Institute of Clinical Medicine/Internal Medicine, University of Oulu, Oulu, Finland.
Annals of Medicine (Impact Factor: 4.73). 06/2012; 44 Suppl 1:S36-42. DOI: 10.3109/07853890.2012.679961
Source: PubMed

ABSTRACT Hypertension is a very common cardiovascular disease (CVD) risk factor in diabetes, affecting more than half of diabetic patients.
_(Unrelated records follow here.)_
-- ==== Sys2Proof/Laws/Ops.lean ====
section
/-! SUPPORT. What each shared operation can do, said once: if it answers a next state, then one of these cases holds. -/
namespace Sys2Proof.Machine

variable {s t : State}

@[simp] theorem raise_eq_next {e : ErrCode} : raise e s = .next t ↔ t = s.errStatus e := by
  unfold raise
  exact ⟨fun h => (Host.Outcome.next.inj h).symm, fun h => h ▸ rfl⟩

@[simp] theorem succeed_eq_next : succeed s = .next t ↔ t = s.okStatus := by
  unfold succeed
  exact ⟨fun h => (Host.Outcome.next.inj h).symm, fun h => h ▸ rfl⟩

@[simp] theorem raise_ne_fault {e : ErrCode} {f : Fault} : raise e s ≠ .fault f := nofun

@[simp] theorem succeed_ne_fault {f : Fault} : succeed s ≠ .fault f := nofun

/-- R304, as a law: locked, the command fails with SelfTestFailed; otherwise it goes on. -/
theorem unlocked_eq_next {k : Res} :
    unlocked s k = .next t ↔ s.stfail = true ∧ t = s.errStatus .selfTestFailed ∨ s.stfail = false ∧ k = .next t := by
  unfold unlocked
  cases s.stfail <;> simp

@[simp] theorem unlocked_of_passed {k : Res} (h : s.stfail = false) : unlocked s k = k := by simp [unlocked, h]

@[simp] theorem unlocked_of_failed {k : Res} (h : s.stfail = true) : unlocked s k = raise .selfTestFailed s := by
  simp [unlocked, h]

/-- BadContext or the context (R303). -/
theorem withCtx_eq_next {c : CtxIx} {k : CipherCtx → Res} :
    withCtx c s k = .next t ↔
      s.ctx[c.toNat]? = none ∧ t = s.errStatus .badContext ∨ ∃ x, s.ctx[c.toNat]? = some x ∧ k x = .next t := by
  unfold withCtx
  cases s.ctx[c.toNat]? <;> simp

@[simp] theorem withCtx_of_some {c : CtxIx} {k : CipherCtx → Res} {x : CipherCtx} (h : s.ctx[c.toNat]? = some x) :
    withCtx c s k = k x := by simp [withCtx, h]

@[simp] theorem withCtx_of_none {c : CtxIx} {k : CipherCtx → Res} (h : s.ctx[c.toNat]? = none) :
    withCtx c s k = raise .badContext s := by simp [withCtx, h]

/-- BadContext or the context (R303). -/
theorem withHctx_eq_next {h : CtxIx} {k : HmacCtx → Res} :
    withHctx h s k = .next t ↔
      s.hctx[h.toNat]? = none ∧ t = s.errStatus .badContext ∨ ∃ y, s.hctx[h.toNat]? = some y ∧ k y = .next t := by
  unfold withHctx
  cases s.hctx[h.toNat]? <;> simp

@[simp] theorem withHctx_of_some {h : CtxIx} {k : HmacCtx → Res} {y : HmacCtx} (hy : s.hctx[h.toNat]? = some y) :
    withHctx h s k = k y := by simp [withHctx, hy]

@[simp] theorem withHctx_of_none {h : CtxIx} {k : HmacCtx → Res} (hy : s.hctx[h.toNat]? = none) :
    withHctx h s k = raise .badContext s := by simp [withHctx, hy]

/-- A command that consumes bytes goes on only where they have been written (R78). -/
theorem withBytes_eq_next {a n : Nat} {k : List Byte → Res} :
    withBytes s a n k = .next t ↔ ∃ bs, s.mem.readBytes a n = some bs ∧ k bs = .next t := by
  unfold withBytes State.read
  cases s.mem.readBytes a n <;> simp

@[simp] theorem withBytes_of_some {a n : Nat} {k : List Byte → Res} {bs : List Byte}
    (h : s.mem.readBytes a n = some bs) : withBytes s a n k = k bs := by simp [withBytes, State.read, h]

@[simp] theorem withBytes_of_none {a n : Nat} {k : List Byte → Res} (h : s.mem.readBytes a n = none) :
    withBytes s a n k = .refused .unwrittenDmem := by simp [withBytes, State.read, h]

/-- What the data checks can come to (R173): an error that leaves all but STATUS as it was, or the command's own work on
a keyed context and the bytes of SRC, with every check passed. -/
theorem dataChecks_eq_next {c : CtxIx} {mode : Chain} {d : Dir} {k : CipherCtx → List Byte → Res}
    (h : dataChecks c mode d s k = .next t) :
    (∃ e, e ≠ .ok ∧ t = s.errStatus e) ∨
      ∃ x p, s.stfail = false ∧ s.ctx[c.toNat]? = some x ∧ x.alg ≠ .none ∧ s.len.toNat ≠ 0 ∧ s.len.toNat % x.bs = 0 ∧
        s.inBounds s.src s.len.toNat ∧ s.inBounds s.dst s.len.toNat ∧ (mode = .none ∨ x.chain = mode) ∧
        (mode = .none ∨ x.dir = .unset ∨ x.dir = d) ∧ s.mem.readBytes s.src.toNat s.len.toNat = some p ∧
        k x p = .next t := by
  unfold dataChecks at h
  rcases unlocked_eq_next.1 h with ⟨-, rfl⟩ | ⟨hl, h⟩
  · exact .inl ⟨_, by decide, rfl⟩
  rcases withCtx_eq_next.1 h with ⟨-, rfl⟩ | ⟨x, hx, h⟩
  · exact .inl ⟨_, by decide, rfl⟩
  split at h
  · exact .inl ⟨_, by decide, raise_eq_next.1 h⟩
  rename_i h1
  split at h
  · exact .inl ⟨_, by decide, raise_eq_next.1 h⟩
  rename_i h2
  split at h
  · exact .inl ⟨_, by decide, raise_eq_next.1 h⟩
  rename_i h3
  split at h
  · exact .inl ⟨_, by decide, raise_eq_next.1 h⟩
  rename_i h4
  split at h
  · exact .inl ⟨_, by decide, raise_eq_next.1 h⟩
  rename_i h5
  split at h
  · exact .inl ⟨_, by decide, raise_eq_next.1 h⟩
  rename_i h6
  obtain ⟨p, hp, h⟩ := withBytes_eq_next.1 h
  exact .inr ⟨x, p, hl, hx, h1, by tauto, by tauto, by tauto, by tauto, by tauto, by tauto, hp, h⟩

/-- What CBC_INIT and CFB_INIT can come to (R170, R171). -/
theorem chainInit_eq_next {c : CtxIx} {z : Bool} {mode : Chain} (h : chainInit c z mode s = .next t) :
    (∃ e, e ≠ .ok ∧ t = s.errStatus e) ∨
      ∃ x iv, s.stfail = false ∧ s.ctx[c.toNat]? = some x ∧ x.alg ≠ .none ∧
        (z = true ∧ iv = zeros x.bs ∨ z = false ∧ s.mem.readBytes s.src.toNat x.bs = some iv) ∧
        t = (s.setCtx c { x with V := iv, chain := mode, dir := .unset }).okStatus := by
  unfold chainInit at h
  rcases unlocked_eq_next.1 h with ⟨-, rfl⟩ | ⟨hl, h⟩
  · exact .inl ⟨_, by decide, rfl⟩
  rcases withCtx_eq_next.1 h with ⟨-, rfl⟩ | ⟨x, hx, h⟩
  · exact .inl ⟨_, by decide, rfl⟩
  split at h
  · exact .inl ⟨_, by decide, raise_eq_next.1 h⟩
  rename_i hk
  split at h
  · rename_i hz
    exact .inr ⟨x, _, hl, hx, hk, .inl ⟨hz, rfl⟩, succeed_eq_next.1 h⟩
  rename_i hz
  split at h
  · exact .inl ⟨_, by decide, raise_eq_next.1 h⟩
  obtain ⟨iv, hiv, h⟩ := withBytes_eq_next.1 h
  exact .inr ⟨x, iv, hl, hx, hk, .inr ⟨by simpa using hz, hiv⟩, succeed_eq_next.1 h⟩

/-- What the common checks of a codec command can come to (R90, R303). -/
theorem codecChecks_eq_next {u : Bool} {h : CtxIx} {k : Option HmacCtx → Res} (hn : codecChecks u h s k = .next t) :
    (∃ e, e ≠ .ok ∧ t = s.errStatus e) ∨
      hmacFieldsOk u h = true ∧ s.stfail = false ∧
        ∃ y, (u = false ∧ y = none ∨ u = true ∧ y.isSome ∧ s.hctx[h.toNat]? = y) ∧ k y = .next t := by
  unfold codecChecks at hn
  split at hn
  · exact .inl ⟨_, by decide, raise_eq_next.1 hn⟩
  rename_i hw
  rcases unlocked_eq_next.1 hn with ⟨-, rfl⟩ | ⟨hl, hn⟩
  · exact .inl ⟨_, by decide, rfl⟩
  split at hn
  · rename_i hu
    rcases withHctx_eq_next.1 hn with ⟨-, rfl⟩ | ⟨y, hy, hn⟩
    · exact .inl ⟨_, by decide, rfl⟩
    · exact .inr ⟨by simpa using hw, hl, some y, .inr ⟨hu, rfl, hy⟩, hn⟩
  · rename_i hu
    exact .inr ⟨by simpa using hw, hl, none, .inl ⟨by simpa using hu, rfl⟩, hn⟩

/-- The host port takes the first pending access and no other. -/
theorem step_cons {op : HostOp} {rest : List HostOp} (h : s.port = op :: rest) :
    step s = hostAccess op { s with port := rest } := by simp [step, portStep, h]

/-- With no pending access the block is idle (R316). -/
theorem step_idle (h : s.port = []) : step s = .next s := by simp [step, portStep, h]

end Sys2Proof.Machine
end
Major guidelines on the management of hypertension recommend to start antihypertensive drugs in all diabetic patients with a systolic blood pressure (SBP) 140 mmHg or more and/or a diastolic blood pressure (DBP) 90 mmHg or more, and to adjust the treatment strategy in order to lower their BP below these values. The present body of evidence suggests that in patients with type 2 diabetes mellitus/impaired fasting glucose/impaired glucose tolerance, a SBP treatment goal of 130 to 135 mmHg is acceptable. Aiming at SBP levels of 130 mmHg decreases stroke risk, but the risk of serious adverse events may increase with very low BP levels. The results regarding the attained DBP level is somewhat complex, since middle-aged people with diastolic hypertension and pre-existing CVD may have increased CVD mortality if their DBP is lowered drastically to a very low level. With the currently available very limited trial data on low attained BP level, it is not possible to set a specific treatment target regarding BP levels for diabetic hypertensive patients, but it is important to use a personalized approach in their antihypertensive treatment.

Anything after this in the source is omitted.